WORK INSTRUCTIONS: Instruction for the data below: set down exactly the lines from the line with "unfold flushMirror" to the line with "simp [slice]", inclusive, and no others.

START PROVIDED DATA

theorem execSvOr_keeps {ρ : State} {c : CoreId} {o : SvOp} {s : State} (hK : Keeps ρ s) :
    OutKeeps ρ (execSvOr c o s) := by
  unfold execSvOr
  with_reducible repeat' first | assumption | apply keeps_next | apply runSvInt_keeps

theorem execSvXor_keeps {ρ : State} {c : CoreId} {o : SvOp} {s : State} (hK : Keeps ρ s) :
    OutKeeps ρ (execSvXor c o s) := by
  unfold execSvXor
  with_reducible repeat' first | assumption | apply keeps_next | apply runSvInt_keeps

theorem execSvAndn_keeps {ρ : State} {c : CoreId} {o : SvOp} {s : State} (hK : Keeps ρ s) :
    OutKeeps ρ (execSvAndn c o s) := by
  unfold execSvAndn
  with_reducible repeat' first | assumption | apply keeps_next | apply runSvInt_keeps

theorem execSvMin_keeps {ρ : State} {c : CoreId} {o : SvOp} {s : State} (hK : Keeps ρ s) :
    OutKeeps ρ (execSvMin c o s) := by
  unfold execSvMin
  with_reducible repeat' first | assumption | apply keeps_next | apply runSvInt_keeps

theorem execSvMax_keeps {ρ : State} {c : CoreId} {o : SvOp} {s : State} (hK : Keeps ρ s) :
    OutKeeps ρ (execSvMax c o s) := by
  unfold execSvMax
  with_reducible repeat' first | assumption | apply keeps_next | apply runSvInt_keeps

theorem execSvMinu_keeps {ρ : State} {c : CoreId} {o : SvOp} {s : State} (hK : Keeps ρ s) :
    OutKeeps ρ (execSvMinu c o s) := by
  unfold execSvMinu
  with_reducible repeat' first | assumption | apply keeps_next | apply runSvInt_keeps

theorem execSvMaxu_keeps {ρ : State} {c : CoreId} {o : SvOp} {s : State} (hK : Keeps ρ s) :
    OutKeeps ρ (execSvMaxu c o s) := by
  unfold execSvMaxu
  with_reducible repeat' first | assumption | apply keeps_next | apply runSvInt_keeps

theorem execSvCmpeq_keeps {ρ : State} {c : CoreId} {o : SvOp} {s : State} (hK : Keeps ρ s) :
    OutKeeps ρ (execSvCmpeq c o s) := by
  unfold execSvCmpeq
  with_reducible repeat' first | assumption | apply keeps_next | apply runSvInt_keeps

theorem execSvCmpgt_keeps {ρ : State} {c : CoreId} {o : SvOp} {s : State} (hK : Keeps ρ s) :
    OutKeeps ρ (execSvCmpgt c o s) := by
  unfold execSvCmpgt
  with_reducible repeat' first | assumption | apply keeps_next | apply runSvInt_keeps

theorem execSvCmpgtu_keeps {ρ : State} {c : CoreId} {o : SvOp} {s : State} (hK : Keeps ρ s) :
    OutKeeps ρ (execSvCmpgtu c o s) := by
  unfold execSvCmpgtu
  with_reducible repeat' first | assumption | apply keeps_next | apply runSvInt_keeps

theorem execSvMul_keeps {ρ : State} {c : CoreId} {o : SvOp} {s : State} (hK : Keeps ρ s) :
    OutKeeps ρ (execSvMul c o s) := by
  unfold execSvMul
  with_reducible repeat' first | assumption | apply keeps_next | apply runSvInt_keeps

theorem execSvAvgu_keeps {ρ : State} {c : CoreId} {o : SvOp} {s : State} (hK : Keeps ρ s) :
    OutKeeps ρ (execSvAvgu c o s) := by
  unfold execSvAvgu
  with_reducible repeat' first | assumption | apply keeps_next | apply runSvInt_keeps

theorem execSvAbsdu_keeps {ρ : State} {c : CoreId} {o : SvOp} {s : State} (hK : Keeps ρ s) :
    OutKeeps ρ (execSvAbsdu c o s) := by
  unfold execSvAbsdu
  with_reducible repeat' first | assumption | apply keeps_next | apply runSvInt_keeps

theorem runSvShift_keeps {ρ : State} {c : CoreId} {o : SvOp} {count : Fin 64} {op : Nat} {f : Nat → Nat → Nat} {s : State} (hK : Keeps ρ s) :
    Keeps ρ (runSvShift c o count op f s) := by
  unfold runSvShift
  with_reducible repeat' first | assumption | apply runSv_keeps | apply keeps_retire | apply svWrite_keeps | intro _

theorem execSvSlli_keeps {ρ : State} {c : CoreId} {o : SvOp} {count : Fin 64} {s : State} (hK : Keeps ρ s) :
    OutKeeps ρ (execSvSlli c o count s) := by
  unfold execSvSlli
  with_reducible repeat' first | assumption | apply keeps_next | apply runSvShift_keeps

theorem execSvSrli_keeps {ρ : State} {c : CoreId} {o : SvOp} {count : Fin 64} {s : State} (hK : Keeps ρ s) :
    OutKeeps ρ (execSvSrli c o count s) := by
  unfold execSvSrli
  with_reducible repeat' first | assumption | apply keeps_next | apply runSvShift_keeps

theorem execSvSrai_keeps {ρ : State} {c : CoreId} {o : SvOp} {count : Fin 64} {s : State} (hK : Keeps ρ s) :
    OutKeeps ρ (execSvSrai c o count s) := by
  unfold execSvSrai
  with_reducible repeat' first | assumption | apply keeps_next | apply runSvShift_keeps

theorem runSvFp_keeps {ρ : State} {c : CoreId} {o : SvOp} {op : Nat} {unary : Bool} {f : FFmt → Round → Nat → Nat → Nat → Nat × FFlags} {s : State} (hK : Keeps ρ s) :
    Keeps ρ (runSvFp c o op unary f s) := by
  unfold runSvFp
  with_reducible repeat' first
    | assumption
    | apply runSv_keeps
    | apply illegal_keeps
    | apply arith_keeps
    | apply svWrite_keeps
    | intro _
    | split

theorem execSvFadd_keeps {ρ : State} {c : CoreId} {o : SvOp} {s : State} (hK : Keeps ρ s) :
    OutKeeps ρ (execSvFadd c o s) := by
  unfold execSvFadd
  with_reducible repeat' first | assumption | apply keeps_next | apply runSvFp_keeps

theorem execSvFsub_keeps {ρ : State} {c : CoreId} {o : SvOp} {s : State} (hK : Keeps ρ s) :
    OutKeeps ρ (execSvFsub c o s) := by
  unfold execSvFsub
  with_reducible repeat' first | assumption | apply keeps_next | apply runSvFp_keeps

theorem execSvFmul_keeps {ρ : State} {c : CoreId} {o : SvOp} {s : State} (hK : Keeps ρ s) :
    OutKeeps ρ (execSvFmul c o s) := by
  unfold execSvFmul
  with_reducible repeat' first | assumption | apply keeps_next | apply runSvFp_keeps

theorem execSvFdiv_keeps {ρ : State} {c : CoreId} {o : SvOp} {s : State} (hK : Keeps ρ s) :
    OutKeeps ρ (execSvFdiv c o s) := by
  unfold execSvFdiv
  with_reducible repeat' first | assumption | apply keeps_next | apply runSvFp_keeps

theorem execSvFsqrt_keeps {ρ : State} {c : CoreId} {o : SvOp} {s : State} (hK : Keeps ρ s) :
    OutKeeps ρ (execSvFsqrt c o s) := by
  unfold execSvFsqrt
  with_reducible repeat' first | assumption | apply keeps_next | apply runSvFp_keeps

theorem execSvFmin_keeps {ρ : State} {c : CoreId} {o : SvOp} {s : State} (hK : Keeps ρ s) :
    OutKeeps ρ (execSvFmin c o s) := by
  unfold execSvFmin
  with_reducible repeat' first | assumption | apply keeps_next | apply runSvFp_keeps

theorem execSvFmax_keeps {ρ : State} {c : CoreId} {o : SvOp} {s : State} (hK : Keeps ρ s) :
    OutKeeps ρ (execSvFmax c o s) := by
  unfold execSvFmax
  with_reducible repeat' first | assumption | apply keeps_next | apply runSvFp_keeps

theorem execSvFmac_keeps {ρ : State} {c : CoreId} {o : SvOp} {s : State} (hK : Keeps ρ s) :
    OutKeeps ρ (execSvFmac c o s) := by
  unfold execSvFmac
  with_reducible repeat' first | assumption | apply keeps_next | apply runSvFp_keeps

theorem execSvFcmpeq_keeps {ρ : State} {c : CoreId} {o : SvOp} {s : State} (hK : Keeps ρ s) :
    OutKeeps ρ (execSvFcmpeq c o s) := by
  unfold execSvFcmpeq
  with_reducible repeat' first | assumption | apply keeps_next | apply runSvFp_keeps

theorem execSvFcmplt_keeps {ρ : State} {c : CoreId} {o : SvOp} {s : State} (hK : Keeps ρ s) :
    OutKeeps ρ (execSvFcmplt c o s) := by
  unfold execSvFcmplt
  with_reducible repeat' first | assumption | apply keeps_next | apply runSvFp_keeps

theorem execSvFcmple_keeps {ρ : State} {c : CoreId} {o : SvOp} {s : State} (hK : Keeps ρ s) :
    OutKeeps ρ (execSvFcmple c o s) := by
  unfold execSvFcmple
  with_reducible repeat' first | assumption | apply keeps_next | apply runSvFp_keeps
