-- ==== Sys2Proof/Laws/Mirror.lean ====
section
/-! SUPPORT. What sending a mirror record leaves unchanged, and what the instance record reads after a change. -/

namespace Sys2Proof.Machine

/-- Sending mirror records changes the twin's record, RECORDS_SENT and the messages out, and nothing else. -/
structure MirrorOnly (s t : State) : Prop where
  pending : t.pending = s.pending
  freeCtr : t.freeCtr = s.freeCtr
  time : t.time = s.time
  mode : t.mode = s.mode
  ms : t.ms = s.ms
  cores : t.cores = s.cores
  clusters : t.clusters = s.clusters
  js : t.js = s.js
  ras : t.ras = s.ras
  gov : t.gov = s.gov
  net : t.net = s.net
  pw : t.pw = s.pw
  vd : t.vd = s.vd
  cx : t.cx = s.cx
  dr : t.dr = s.dr
  bt : t.bt = s.bt
  pins : t.pins = s.pins
  od : ∀ i j : Nat, j < 256 → (i ≠ 0x2C02 ∨ j ≠ 9) → od t i j = od s i j

theorem MirrorOnly.refl (s : State) : MirrorOnly s s :=
  ⟨rfl, rfl, rfl, rfl, rfl, rfl, rfl, rfl, rfl, rfl, rfl, rfl, rfl, rfl, rfl, rfl, rfl, fun _ _ _ _ => rfl⟩

theorem MirrorOnly.trans {a b c : State} (h : MirrorOnly a b) (k : MirrorOnly b c) : MirrorOnly a c :=
  ⟨k.pending.trans h.pending, k.freeCtr.trans h.freeCtr, k.time.trans h.time, k.mode.trans h.mode, k.ms.trans h.ms,
   k.cores.trans h.cores, k.clusters.trans h.clusters, k.js.trans h.js, k.ras.trans h.ras, k.gov.trans h.gov,
   k.net.trans h.net, k.pw.trans h.pw, k.vd.trans h.vd, k.cx.trans h.cx, k.dr.trans h.dr, k.bt.trans h.bt,
   k.pins.trans h.pins, fun i j hj hi => (k.od i j hj hi).trans (h.od i j hj hi)⟩

theorem mirrorOnly_tw (f : TwinState → TwinState) (s : State) : MirrorOnly s (twMod f s) :=
  ⟨rfl, rfl, rfl, rfl, rfl, rfl, rfl, rfl, rfl, rfl, rfl, rfl, rfl, rfl, rfl, rfl, rfl, fun _ _ _ _ => rfl⟩

theorem mirrorOnly_emit (m : OutMsg) (s : State) : MirrorOnly s (emit m s) :=
  ⟨rfl, rfl, rfl, rfl, rfl, rfl, rfl, rfl, rfl, rfl, rfl, rfl, rfl, rfl, rfl, rfl, rfl, fun _ _ _ _ => rfl⟩

theorem mirrorOnly_bump (s : State) : MirrorOnly s (odBump 0x2C02 9 s) := by
  refine ⟨rfl, rfl, rfl, rfl, rfl, rfl, rfl, rfl, rfl, rfl, rfl, rfl, rfl, rfl, rfl, rfl, rfl, fun i j hj hi => ?_⟩
  refine od_odSet_ne _ _ _ _ _ _ (fun h => ?_)
  have := odKey_inj (by omega) hj h
  omega

theorem mirrorOnly_flush (n : Nat) (s : State) : MirrorOnly s (flushMirror n s) := by
  induction n generalizing s with
  | zero => exact MirrorOnly.refl s
  | succ n ih =>
    unfold flushMirror
    split
    · exact MirrorOnly.refl s
    · split
      · exact ((mirrorOnly_emit _ _).trans (mirrorOnly_tw _ _)).trans (ih _)
      · exact MirrorOnly.refl s

theorem mirrorOnly_placed (b : Bool) (p : Nat) (r : MRec) (s : State) : MirrorOnly s (sendPlaced b p r s) := by
  unfold sendPlaced
  split
  · exact mirrorOnly_tw _ _
  · exact ((mirrorOnly_tw _ _).trans (mirrorOnly_bump _)).trans (mirrorOnly_flush _ _)

theorem mirrorOnly_mirror (r : MRec) (s : State) : MirrorOnly s (mirror r s) := by
  unfold mirror
  split
  · exact mirrorOnly_placed _ _ _ _
  · exact MirrorOnly.refl s

@[simp] theorem mirror_js (r : MRec) (s : State) : (mirror r s).js = s.js := (mirrorOnly_mirror r s).js

@[simp] theorem inst_mirror (r : MRec) (s : State) (n : Nat) : inst (mirror r s) n = inst s n := by
  unfold inst; rw [mirror_js]

theorem tset_tset {α : Type} (t : Tbl α) (k : Nat) (v w : α) : tset (tset t k v) k w = tset t k w := by
  induction t with
  | nil => simp [tset]
  | cons e t ih =>
    obtain ⟨a, x⟩ := e
    by_cases h1 : k < a
    · simp [tset, h1]
    · by_cases h2 : k = a
      · subst h2; simp [tset]
      · simp [tset, h1, h2, ih]

/-- Two changes of one instance's record are one. -/
theorem instMod_instMod (n : Nat) (f g : InstState → InstState) (s : State) :
    instMod n g (instMod n f s) = instMod n (fun i => g (f i)) s := by
  unfold instMod tmod
  dsimp only
  rw [tget_tset_self, tset_tset]

theorem tfind_tdel_ne {α : Type} (t : Tbl α) (k q : Nat) (h : k ≠ q) : tfind (tdel t k) q = tfind t q := by
  induction t with
  | nil => rfl
  | cons e t ih =>
    obtain ⟨a, x⟩ := e
    by_cases h1 : a = k
    · subst h1; simp [tdel, tfind, h]
    · simp [tdel, h1, tfind, ih]

theorem slice_all (bs : List Byte) (n : Nat) (h : bs.length = n) : slice bs 0 n = bs := by
  subst h
  simp [slice]

theorem pow2In_iff (n lo hi : Nat) : pow2In n lo hi = true ↔ lo ≤ n ∧ n ≤ hi ∧ ∃ k, n = 2 ^ k := by
  unfold pow2In
  simp only [Bool.and_eq_true, decide_eq_true_eq]
  constructor
  · rintro ⟨⟨h1, h2⟩, h3⟩
    exact ⟨h1, h2, _, h3.symm⟩
  · rintro ⟨h1, h2, k, rfl⟩
    exact ⟨⟨h1, h2⟩, by rw [Nat.log2_two_pow]⟩

end Sys2Proof.Machine
end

END PROVIDED DATA

SOLUTION:
    unfold flushMirror
    split
    · exact MirrorOnly.refl s
    · split
      · exact ((mirrorOnly_emit _ _).trans (mirrorOnly_tw _ _)).trans (ih _)
      · exact MirrorOnly.refl s

theorem mirrorOnly_placed (b : Bool) (p : Nat) (r : MRec) (s : State) : MirrorOnly s (sendPlaced b p r s) := by
  unfold sendPlaced
  split
  · exact mirrorOnly_tw _ _
  · exact ((mirrorOnly_tw _ _).trans (mirrorOnly_bump _)).trans (mirrorOnly_flush _ _)

theorem mirrorOnly_mirror (r : MRec) (s : State) : MirrorOnly s (mirror r s) := by
  unfold mirror
  split
  · exact mirrorOnly_placed _ _ _ _
  · exact MirrorOnly.refl s

@[simp] theorem mirror_js (r : MRec) (s : State) : (mirror r s).js = s.js := (mirrorOnly_mirror r s).js

@[simp] theorem inst_mirror (r : MRec) (s : State) (n : Nat) : inst (mirror r s) n = inst s n := by
  unfold inst; rw [mirror_js]

theorem tset_tset {α : Type} (t : Tbl α) (k : Nat) (v w : α) : tset (tset t k v) k w = tset t k w := by
  induction t with
  | nil => simp [tset]
  | cons e t ih =>
    obtain ⟨a, x⟩ := e
    by_cases h1 : k < a
    · simp [tset, h1]
    · by_cases h2 : k = a
      · subst h2; simp [tset]
      · simp [tset, h1, h2, ih]

/-- Two changes of one instance's record are one. -/
theorem instMod_instMod (n : Nat) (f g : InstState → InstState) (s : State) :
    instMod n g (instMod n f s) = instMod n (fun i => g (f i)) s := by
  unfold instMod tmod
  dsimp only
  rw [tget_tset_self, tset_tset]

theorem tfind_tdel_ne {α : Type} (t : Tbl α) (k q : Nat) (h : k ≠ q) : tfind (tdel t k) q = tfind t q := by
  induction t with
  | nil => rfl
  | cons e t ih =>
    obtain ⟨a, x⟩ := e
    by_cases h1 : a = k
    · subst h1; simp [tdel, tfind, h]
    · simp [tdel, h1, tfind, ih]

theorem slice_all (bs : List Byte) (n : Nat) (h : bs.length = n) : slice bs 0 n = bs := by
  subst h
  simp [slice]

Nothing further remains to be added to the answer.